Абдель Азиз Рантиси и «живые бомбы» ХАМАС
Хоть и при менее колоссальных, чем Всемирный торговый центр, мишенях, серия атак террористов-смертников, которую предприняли связанные с радикальным палестинским движением ХАМАС исламские активисты в Иерусалиме, Тель-Авиве и повсюду в Израиле, вселяли такой же ужас. Столь же чудовищно-отчаянными их делало то, что они обрушивались на людей, которых традиционно считают нонкомбатантами, и еще их цель – привлечь внимание всего мира к религиозным и политическим заявлениям их организаторов. Как и в случае с терактами в ВТЦ в 1993 и 2001 годах, предполагаемая аудитория включала не только непосредственных наблюдателей, но и всех, кто ужаснется, узнав об этом из СМИ. В противостоянии палестинцев с израильтянами жертвы исламских мучеников-самоубийц вызвали мощный ответный удар со стороны Израиля, выведя конфликт на новый уровень и еще сильнее его обострив.
Для множества людей, наблюдавших за ними даже на расстоянии, взрывы в Иерусалиме и Тель-Авиве казались еще кошмарней из‐за ясного понимания, что для их совершения террористы намеренно убивали себя. Кто вообще на такое способен, зачем это может кому-то понадобиться? Ответы на эти вопросы следовало искать у тех, кто участвовал в терактах напрямую.
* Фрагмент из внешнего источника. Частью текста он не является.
/-- CopyCommandsIssue, MatrixCommandsIssue, MeridianNodesIssue, InfillNodesIssue, LinkNodesIssue: with a free place and
with none. -/
theorem test_hyps_issues_free :
    (let free (n : Nat) (f : Core → Core) (p : Env → Device → Bool) : Bool :=
      let s := engAt n 0 0 []
      let u := withCore s f
      engMeets n s (fun e _ _ => p e s.dev) && engMeets n u fun e _ _ => !p e u.dev
    ([0x40004041420510f00000000000000000, 0x47004041420510f00000000000000000].all fun n => free n (fun c => { c with copy := (List.range 96).map fun i => (i, slotOf 0 0 0) })
      fun e d => decide ((d.core e.core).copy.length + flightTags (d.core e.core) < 96)) &&
    ([0x50404041420510f00000000000000000, 0x5c004041420510f00000000000000000].all fun n => free n
      (fun c => { c with mx := { c.mx with queue := List.replicate 8 (mxCmd 0x59 0 []) } })
      fun e d => (d.core e.core).mer.job.isNone && decide ((d.core e.core).mx.queue.length < 8)) &&
    free 0x60004041420510f00000000000000000
      (fun c => { c with mer := { c.mer with queued := some ⟨[], ⟨.scratch 0, 0, 0, .none⟩, 0, 1, 0⟩ } })
      (fun e d => (d.core e.core).mer.queued.isNone) &&
    ([0x61, 0x64].all fun opc => free (opc * 2 ^ 120 + 0x4041420510f00000000000000000)
      (fun c => { c with mer := { c.mer with table := List.replicate 8 ⟨0x62, [], ⟨.scratch 0, 0, 0, .none⟩⟩ } })
      fun e d => decide ((d.core e.core).mer.table.length < 8))) = true := by decide +kernel

theorem test_hyps_issues_free_fill_link :
    (([0x68704041420510f00000000000000000, 0x69004041420510f00000000000000000].all fun n =>
      let p (s : State) (f : Nat → Bool) : Bool := engMeets n s fun e _ _ =>
        f (s.dev.cluster (clusterOf e.core)).fillQueue.length
      let s := engAt n 0 0 []
      let u : State := { s with dev := { s.dev with
        clusters := s.dev.clusters.set 0 { Cluster.reset with fillQueue := (List.range 256).map request } } }
      p s (fun k => decide (k < 256)) && p u fun k => !decide (k < 256)) &&
    ([0x80, 0x86].all fun opc =>
      let n := opc * 2 ^ 120 + 0x4041420510f00000000000000000
      let p (s : State) (f : Nat → Bool) : Bool := engMeets n s fun e _ _ =>
        f (linksOf s.dev e.bound.run e.bound.cidx).length
      let s := engAt n 0 0 []
      let u : State := { s with dev := { s.dev with links := (List.range 256).map fun i => (i, linkOp 0x85 []) } }
      p s (fun k => decide (k < 256)) && p u fun k => !decide (k < 256))) = true := by decide +kernel

/-- MatrixCommandsIssue: room for ct.fill and none, room for a corner-turn mma and none. -/
theorem test_hyps_issues_ct_room :
    (let corner (f dd : Nat) (n : Nat) : State := withCore (engAt n 0 0 (descOf 0x4056 0 0 0 0 0)) fun c =>
      c.setCorner { c.mx.corner with shadowF := f, shadowD := dd }
    [(0x56004041420510f00000000000000000, 0, 0, true), (0x56004041420510f00000000000000000, 63, 64, false),
      (0x50414041420510f00000000000000000, 0, 64, true), (0x50414041420510f00000000000000000, 0, 0, false)].all fun p =>
      engMeets p.1 (corner p.2.1 p.2.2.1 p.1) fun e opc w =>
        ctRoom opc (w.mod.getLsbD 0) (descWords (corner p.2.1 p.2.2.1 p.1) e w 0) (p.2.1, p.2.2.1) == p.2.2.2) = true := by
  decide +kernel

/-- MatrixCommandsIssue: acc.drain and acc.fill while the engine is frozen, with and without system privilege. -/
theorem test_hyps_issues_drain : ([true, false].all fun priv =>
    [0x5a004041420510f00000000000000000, 0x5b004041420510f00000000000000000].all fun n =>
      let s := withCore (engAt n 0 0 (descOf 0 0 0 0 0 0)) fun c =>
        { c with frozen := true, bound := c.bound.map fun b => { b with priv := priv } }
      engMeets n s fun e _ _ => mxBypass (s.dev.core e.core) && e.bound.priv == priv) = true := by decide +kernel

/-- MatrixCommandsIssue, mx.post: a queue with a place and a full one, and a completion word in scratch. -/
theorem test_hyps_issues_post : (let n := 0x59004041420510f00000000000000000
    let m : MU := ⟨0, 0, 0x40, 0x41, 0x42, 0x05, 1, 0, 15, 0, 0, 0⟩
    let s := placed 128 (packMU 0x59 m) 0x17FFF8 7 0
    let u := withCore s fun c => { c with mx := { c.mx with queue := List.replicate 8 (mxCmd 0x59 0 []) } }
    onReady s (muWord 0x59 m) (fun e a v _ => onOk (compAt s.dev e 1 a v a.toNat) fun _ _ =>
      !((s.dev.core e.core).mer.job.isSome || decide (8 ≤ (s.dev.core e.core).mx.queue.length))) &&
    onReady u (muWord 0x59 m) (fun e _ _ _ => decide (8 ≤ (u.dev.core e.core).mx.queue.length)) &&
    muMeets n) = true := by decide +kernel

/-- MeridianNodesIssue: a resume of the core's own job, one of another cluster, and a defective one. -/
theorem test_hyps_issues_boundary : ([(0x60, true, some 0), (0x60 + 2 ^ 19, true, none), (0x860, false, some 0)].all
    fun (x : Nat × Bool × Option Nat) =>
      let n := 0x60014041420510f00000000000000000
      let s := engAt n 0 0 (descOf (BitVec.ofNat 64 x.1) 0 0 0 0 0)
      engMeets n s fun e opc w =>
        let ws := descWords s e w 0
        opc == 0x60 && resumeOk ws == x.2.1 &&
          (match targetCore s.dev e.core e.bound.run e.bound.priv (ws.getD 0 0) with
            | .ok t => some t
            | .error _ => none) == x.2.2) = true := by decide +kernel

/-- A resume of a gather that failed takes a slot of the copy engine, and waits where there is none. -/
theorem test_resume_room : ([0, 96].all fun k =>
    let s := withCore (engAt 0x60014041420510f00000000000000000 0 0 (descOf 0x60 0 0 0 0 0)) fun c => { c with
      copy := (List.range k).map fun i => (i, slotOf 0 0 0)
      mer := { c.mer with job := some { jobOf [] with
        stop := some 0x02030004, tags := [⟨.failed 2 0x5000, 0, 0, 0, 0, [], none, false⟩, default, default, default] } } }
    let s : State := { s with dev := { s.dev with cstore := [(4, BitVec.ofNat 96 (packMW 0x0E ⟨3, 0, 0, 0, 0, 0⟩))] } }
    lacksRoom s.dev 0 ⟨0, 0, true, descOf 0x60 0 0 0 0 0, ⟨.scratch 0, 0, 0, .none⟩⟩ == (k == 96)) = true := by
  decide +kernel

/-- InfillNodesIssue: confidence met and not met; a fill.sync of a good descriptor with and without requests, and of a
bad one. -/
theorem test_hyps_issues_infill :
    confPred 0x3F800000 0x3F000000 [0x001E_0002_0000_0000] = true ∧
    confPred 0x3F000000 0x3F800000 [0x001E_0002_0000_0000] = false ∧
    (let n := 0x6a004041420510f00000000000000000
    let s (q : List FillReq) : State :=
      let s := engAt n 0 0 (descOf 0x6A 0x9000 0 0 0 0)
      { s with dev := { s.dev with clusters := s.dev.clusters.set 0 { Cluster.reset with fillQueue := q } } }
    [([], []), ([request 4], [4])].all fun x => engMeets n (s x.1) fun e _ w =>
      requestsOf (s x.1).dev 0x1000 (adOf ((descWords (s x.1) e w 0).getD 1 0)) == x.2) = true := by decide +kernel

/-- LinkNodesIssue: a cl.put and a fenced cl.bar enter after another operation. -/
theorem test_hyps_issues_enter : (0x80 ≠ 0x86) ∧ (let s := engAt 0x80004041420510f00000000000000000 0 0 []
    match envOf s.dev s.clock s.focus with
    | some e => linksOf (enterLink s.dev e 0x80 [] ⟨.scratch 0, 0, 0, .none⟩) e.bound.run e.bound.cidx == [0]
    | none => false) = true := by decide +kernel

/-! ## Hypotheses met: the distributor's nodes -/

/-- A pool of two records at 0x100000 of device memory, record 1 of the given context and state. -/
def pool (ctx st : Nat) (s : State) : State :=
  { s with dev := homeWriteWord { s.dev with
      dist := { s.dev.dist with pool := 0x100000, count := 2 } } (recKey { s.dev with
      dist := { s.dev.dist with pool := 0x100000, count := 2 } } 1 0) (BitVec.ofNat 64 (ctx * 2 ^ 16 + st)) }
Однако поскольку «состоявшийся» террорист-смертник не может дать интервью по определению, я решил, что наилучший способ услышать их голоса – посмотреть видеозаписи, которые многие из них оставляли накануне миссии.
Подобного рода завещания, снятые обычно достаточно топорно, делались их соратниками из ХАМАС отчасти с целью сохранить об этих юношах память, а отчасти – чтобы вербовать с их помощью других потенциальных добровольцев. Эти записи подпольно циркулировали в палестинском сообществе в Газе и городах на Западном берегу. Те, которые мне посчастливилось посмотреть, принадлежали двум американским ученым – Анн-Мари Оливер и моему бывшему студенту Полу Штайнбергу, который когда-то жил в Газе, где исследовал феномен «живых бомб» и посмертное почитание юношей-смертников[179]
.На одной из самых трогательных записей в их собрании запечатлен смазливый молодой человек не старше восемнадцати лет: говоря о предстоящей жертве, он выглядит на удивление счастливым. Оливер и Штайнберг прозвали его «смеющийся мальчик». Видео снято на улице: там видны большая скала и куст. Одет он в некое подобие модной джинсовой куртки, его темные волосы и улыбчивое лицо залиты солнечным светом. Хотя для миссии, на которую собираются он и его друзья, нужна будет прежде всего пластичная взрывчатка – они либо обвяжутся ею вокруг пояса, либо набьют ею рюкзак, – в руках у него автомат; по всей видимости, чтобы создать на записи воинственное настроение.
«Завтра будет день встречи, – объявляет смеющийся мальчик, – день встречи с Господом Вседержителем». И далее он говорит, что он и его товарищи «прольют свою кровь за Божье дело, из любви к родной земле, за вольность и славу народа, чтобы Палестина оставалась мусульманской, а ХАМАС оставался горящим факелом на пути заблудших, мучимых и угнетенных, [и] ради освобождения Палестины»[180]
.Еще один доброволец, уже на другом видео, объясняет, что все мы однажды умрем, но счастливец – тот, кто может сам избрать свою судьбу. «Кто-то, – говорит он, – упал с осла и погиб, кого-то его осел затоптал насмерть, многих сбивают машины или у них инфаркт, некоторые срываются с крыш». Однако же, добавляет он, «как по-разному можно умереть!» – имея в виду, что избрать мученичество – это редкая возможность, за которую он благодарен. «Поистине, есть только одна смерть, – цитирует он слова знаменитого исламского мученика, – и пусть свершится она на путях Божьих»[181]
.Юноши на этих записях выглядят столь невинно и жизнерадостно, что зрителю невольно хочется отмотать время назад и остановить их, не дав исполнить свою смертоносную миссию. Но какую бы то ни было симпатию к ним намного перевешивают горечь потери и сожаление по их жертвам, которым никогда не приходилось выбирать, отдавать или нет свои жизни ради успеха этих насильственных предприятий.